▶ REQUIRED WORK
In the listing below, find each line with the string "chain" and return it.

<<<<

-- ==== Sys2Proof/Machine/Receiver.lean ====
section
/-! DEFINITION. The reference receiver (spec 20_memory R64): the chain of chips as one shift register and its output
registers, driven by a wire trace. It is not part of the block and no rule of the block reads it; it gives a trace a
meaning, for `B = 12`. Its contents at power-on are unknown (10_state R32): an argument of every statement (log 19). -/

namespace Sys2Proof.Machine

/-- The chain's registers as the numbers their bits make (20_memory R64): the one shift register `CSR`, which takes
grayscale and dot-correction bits alike (43_transport R172, 70_reset_and_hazards R218); the output register `COUT`, 12
bits a channel; the separate dot-correction register, 6 bits a channel. -/
structure Receiver where
  csr : Nat
  cout : Nat
  dcOut : Nat
  deriving DecidableEq, Repr

/-- A shift register of `width` bits takes one bit at its low end (20_memory R64). -/
def shiftIn (width reg : Nat) (bit : Bool) : Nat := (2 * reg + bit.toNat) % 2 ^ width

/-- One bit clocked into the shift register (20_memory R64): with `prog_sel = 0` it is 12 bits a channel long; with
`prog_sel = 1` 6, and what then stands above those bits is a free value (log 27). -/
def shiftBit (channels : Nat) (progSel : Bool) (csr : Nat) (bit : Bool) : Nat :=
  if progSel then
    (2 ^ (6 * channels) * Config.freeShiftHigh channels csr bit + shiftIn (6 * channels) csr bit) % 2 ^ (12 * channels)
  else shiftIn (12 * channels) csr bit

/-- Several bits, the first first. -/
def shiftBits (channels : Nat) (progSel : Bool) (csr : Nat) (bs : List Bool) : Nat :=
  bs.foldl (shiftBit channels progSel) csr

/-- The latch (20_memory R64): with `prog_sel = 0` the output register takes the shift register, with `prog_sel = 1` the
dot-correction register takes its 6 bits a channel (43_transport R172). -/
def Receiver.load (channels : Nat) (progSel : Bool) (r : Receiver) : Receiver :=
  if progSel then { r with dcOut := r.csr % 2 ^ (6 * channels) } else { r with cout := r.csr }

/-- What an event does to the chain: a rising edge of `latch` loads an output register, the bits it clocks enter the
shift register (20_memory R64); no event does both. In a block without a `prog_sel` pin the level of the chips'
program-select input is open, and it is taken as 0, grayscale: DESIGN CHOICE (log 28). -/
def Receiver.after (c : Config) (ps : Pins) (r : Receiver) (e : WireEvent) : Receiver :=
  let r := if isLatchEdge ps e then r.load c.numChannels ps.progSel else r
  { r with csr := shiftBits c.numChannels ps.progSel r.csr (eventBits ps e) }

/-- The chain after the events `es`, which find the pins at `ps`. -/
def Receiver.receive (c : Config) : Pins → Receiver → List WireEvent → Receiver
  | _, r, [] => r
  | ps, r, e :: es => Receiver.receive c (ps.after e) (r.after c ps e) es

/-- The duty output `n` of the chain is set to: `COUT[12n+11 : 12n]` (20_memory R64). -/
def Receiver.duty (r : Receiver) (n : Nat) : Nat := r.cout / 2 ^ (12 * n) % 2 ^ 12

/-- The dot-correction setting of output `n`. -/
def Receiver.dotCorrection (r : Receiver) (n : Nat) : Nat := r.dcOut / 2 ^ (6 * n) % 2 ^ 6

/-- What output `n` shows: nothing while `blank = 1` (20_memory R64). -/
def Receiver.shows (r : Receiver) (ps : Pins) (n : Nat) : Option Nat := if ps.blank then none else some (r.duty n)

end Sys2Proof.Machine
end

>>>>

▶ YOUR SOLUTION
/-! DEFINITION. The reference receiver (spec 20_memory R64): the chain of chips as one shift register and its output
/-- The chain's registers as the numbers their bits make (20_memory R64): the one shift register `CSR`, which takes
/-- What an event does to the chain: a rising edge of `latch` loads an output register, the bits it clocks enter the
/-- The chain after the events `es`, which find the pins at `ps`. -/
/-- The duty output `n` of the chain is set to: `COUT[12n+11 : 12n]` (20_memory R64). -/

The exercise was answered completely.